-- ==== Sys2Proof/Laws/Dispatch.lean ====
section
/-! SUPPORT. Which meaning each command has. -/

namespace Sys2Proof.Machine

variable (s : State)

## Task statement
Give back all of the data above without any alteration.

## Answer to this task
-- ==== Sys2Proof/Laws/Dispatch.lean ====
section
/-! SUPPORT. Which meaning each command has. -/

namespace Sys2Proof.Machine

variable (s : State)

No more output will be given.